= X-Arcade =

Brand of video game controllers

X-Arcade is a brand of arcade-style video game controllers and arcade cabinets manufactured by XGaming, Inc. The original X-Arcade controller, a two-player model was released for PC and Linux in 2001. Adapters for video game consoles such as the PlayStation, Xbox 360, Xbox, Wii, GameCube, and Dreamcast, for USB interfaces were subsequently released. The game controls recreate the controls of traditional arcade games.

X-Arcade manufactures USB arcade controllers compatible with Windows, Mac, Linux, PlayStation 2, and Xbox 360, as well as a variety of other controller adapters. X-Arcade controllers require no drivers to function. X-Arcade produces stand-up arcade machines and cabinets, which use X-Arcade branding by default. Custom artwork and marquees can be applied. The machines are compatible with emulators such as MAME and can run arcade ROMs when connected to a suitable computer and operating system. Complete machines typically include a cabinet, monitor, and X-Arcade joystick pre-assembled.

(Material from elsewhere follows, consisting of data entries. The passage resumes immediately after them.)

-- ==== Sys2Proof/Machine/Regs.lean ====
section
/-! DEFINITION. The register tables: for every page, the registers its chapter lists with their access
types, reset values and ranges. A register's behaviour beyond its row stands in its block's file. -/

namespace Sys2Proof.Machine

/-- The variants (R1): one die with units fused off. -/
inductive Variant where
  | lm8128 | lm8032 | lm8004
  deriving DecidableEq, Repr

/-! ### Page indices (R40) -/
namespace Pg
abbrev pwr : Nat := 0x00
abbrev rtc : Nat := 0x01
abbrev mrc : Nat := 0x02
abbrev wdt : Nat := 0x03
abbrev wrx : Nat := 0x04
abbrev tag : Nat := 0x05
abbrev rfe : Nat := 0x08
abbrev txa : Nat := 0x09
abbrev syn : Nat := 0x0A
abbrev chz : Nat := 0x0C
abbrev phy : Nat := 0x0D
abbrev lnk : Nat := 0x10
abbrev tim : Nat := 0x11
abbrev eth : Nat := 0x12
abbrev flm : Nat := 0x14
abbrev sec : Nat := 0x18
abbrev pal : Nat := 0x19
abbrev upd : Nat := 0x1A
abbrev cpu : Nat := 0x20
abbrev drc : Nat := 0x28
abbrev flc : Nat := 0x29
abbrev nmc : Nat := 0x2A
abbrev cas : Nat := 0x30
abbrev dli : Nat := 0x38
abbrev uart : Nat := 0x40
abbrev i2c : Nat := 0x44
abbrev spim : Nat := 0x46
abbrev qspi : Nat := 0x48
abbrev pwm : Nat := 0x49
abbrev gpio : Nat := 0x4A
abbrev hspi : Nat := 0x4B
end Pg

/-! ### Domain numbers (R450) -/
namespace Dm
abbrev aon : Nat := 0
abbrev wrx : Nat := 1
abbrev rfe : Nat := 2
abbrev syn : Nat := 3
abbrev chz0 : Nat := 4
abbrev txa : Nat := 8
abbrev lnk : Nat := 9
abbrev ctl : Nat := 10
abbrev sec : Nat := 11
abbrev flc : Nat := 12
abbrev drc : Nat := 13
abbrev nmc : Nat := 14
abbrev eth : Nat := 15
abbrev tag : Nat := 16
abbrev cas : Nat := 17
abbrev per : Nat := 18
abbrev mem0 : Nat := 32
end Dm

/-- The mask of bits `hi` down to `lo`. -/
def fld (hi lo : Nat) : Nat := (2 ^ (hi + 1 - lo) - 1) <<< lo

/-- A field and the values that its description allows: outside `[min, max]` a write raises RANGE. -/
structure FieldRange where
  hi : Nat
  lo : Nat
  min : Nat
  max : Nat
  deriving DecidableEq, Repr

/-- One row of a register table (R5). -/
structure RegDef where
  off : Nat
  name : String
  reset : Nat := 0
  /-- Bits that a write sets. -/
  rw : Nat := 0
  /-- Bits that a write of 1 clears. -/
  w1c : Nat := 0
  /-- Bits that a read clears. -/
  rc : Nat := 0
  staged : Bool := false
  /-- A configuration register in the sense of LOCK (R69). -/
  config : Bool := false
  /-- How many registers the row stands for, and their distance. -/
  count : Nat := 1
  stride : Nat := 4
  ranges : List FieldRange := []
  /-- A write that puts a field outside its range has no effect; else the field alone keeps its value. -/
  whole : Bool := false
  deriving DecidableEq, Repr

/-- The row holds the register at offset `off`. -/
def RegDef.covers (d : RegDef) (off : Nat) : Bool :=
  d.off ≤ off && (off - d.off) % d.stride == 0 && (off - d.off) / d.stride < d.count

/-- The block type of each page (R40). -/
def pageTable : List (Nat × Nat × Nat) :=
  [(0x00, 0x01, 0), (0x01, 0x02, 0), (0x02, 0x03, 0), (0x03, 0x04, 0), (0x04, 0x05, 0), (0x05, 0x06, 0),
   (0x08, 0x10, 0), (0x09, 0x10, 1), (0x0A, 0x11, 0), (0x0C, 0x12, 0), (0x0D, 0x13, 0), (0x10, 0x20, 0),
   (0x11, 0x21, 0), (0x12, 0x22, 0), (0x14, 0x24, 0), (0x18, 0x30, 0), (0x19, 0x31, 0), (0x1A, 0x32, 0),
   (0x20, 0x40, 0), (0x21, 0x40, 1), (0x22, 0x40, 2), (0x23, 0x40, 3), (0x28, 0x50, 0), (0x29, 0x51, 0),
   (0x2A, 0x52, 0), (0x30, 0x60, 0), (0x38, 0x70, 0), (0x39, 0x70, 1), (0x40, 0x80, 0), (0x41, 0x80, 1),
   (0x42, 0x80, 2), (0x43, 0x80, 3), (0x44, 0x81, 0), (0x45, 0x81, 1), (0x46, 0x82, 0), (0x47, 0x82, 1),
   (0x48, 0x83, 0), (0x49, 0x84, 0), (0x4A, 0x85, 0), (0x4B, 0x86, 0)]

/-- The page index is in the page index table (R39, R40). -/
def pageListed (page : Nat) : Bool := pageTable.any (fun r => r.1 == page)

/-- Every listed page. -/
def allPages : List Nat := pageTable.map (·.1)

/-- The common header (R45): the registers that hold values of their own. -/
def headerRegs : List RegDef :=
  [{ off := 0x008, name := "BLK_CTRL", rw := fld 5 4 + 1 },
   { off := 0x010, name := "INT_RAW" },
   { off := 0x014, name := "INT_EN", rw := fld 31 0 },
   { off := 0x020, name := "ERR_CODE" },
   { off := 0x024, name := "ERR_INFO" },
   { off := 0x028, name := "CFG_COMMIT" },
   { off := 0x02C, name := "CFG_GEN" },
   { off := 0x030, name := "LOCK" },
   { off := 0x080, name := "CHSEL" }]

/-- The Flume page (R16, R17). -/
def flmRegs : List RegDef :=
  [{ off := 0x100, name := "FLM_WR_BASE", rw := fld 31 5, config := true },
   { off := 0x104, name := "FLM_WR_CFG", reset := 4, rw := fld 31 16 + fld 14 12 + fld 3 0, config := true },
   { off := 0x108, name := "FLM_WR_PROD", rw := fld 10 0 },
   { off := 0x10C, name := "FLM_WR_CONS" },
   { off := 0x110, name := "FLM_WR_CREDIT", rw := fld 25 16 + fld 9 0, staged := true, config := true },
   { off := 0x114, name := "FLM_WR_STAT" },
   { off := 0x118, name := "FLM_WR_CTRL" },
   { off := 0x120, name := "FLM_TR_BASE", rw := fld 31 5, config := true },
   { off := 0x124, name := "FLM_TR_CFG", reset := 4, rw := fld 31 31 + fld 23 0, config := true },
   { off := 0x128, name := "FLM_TR_PROD" },
   { off := 0x12C, name := "FLM_TR_CONS", rw := fld 10 0 },
   { off := 0x130, name := "FLM_TR_STAT", rc := fld 15 0 },
   { off := 0x800, name := "FLM_IFT_COUNT", rc := fld 25 16 },
   { off := 0x804, name := "FLM_IFT_RESV" },
   { off := 0x808, name := "FLM_TR_PEND0" },
   { off := 0x80C, name := "FLM_TR_PEND1" },
   { off := 0x810, name := "FLM_HALT0" },
   { off := 0x814, name := "FLM_HALT1" }]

Some systems include pre-installed games, depending on the configuration.

Some included titles may consist of classic arcade games such as Space Invaders, Galaxian, Scramble, Defender, Zaxxon, Pac-Man, Kung-Fu Master, Mortal Kombat II, Mortal Kombat 3, Street Fighter, Ninja Gaiden, Marble Madness, and Missile Command. Additional games can be added by the user, depending on emulator and ROM compatibility.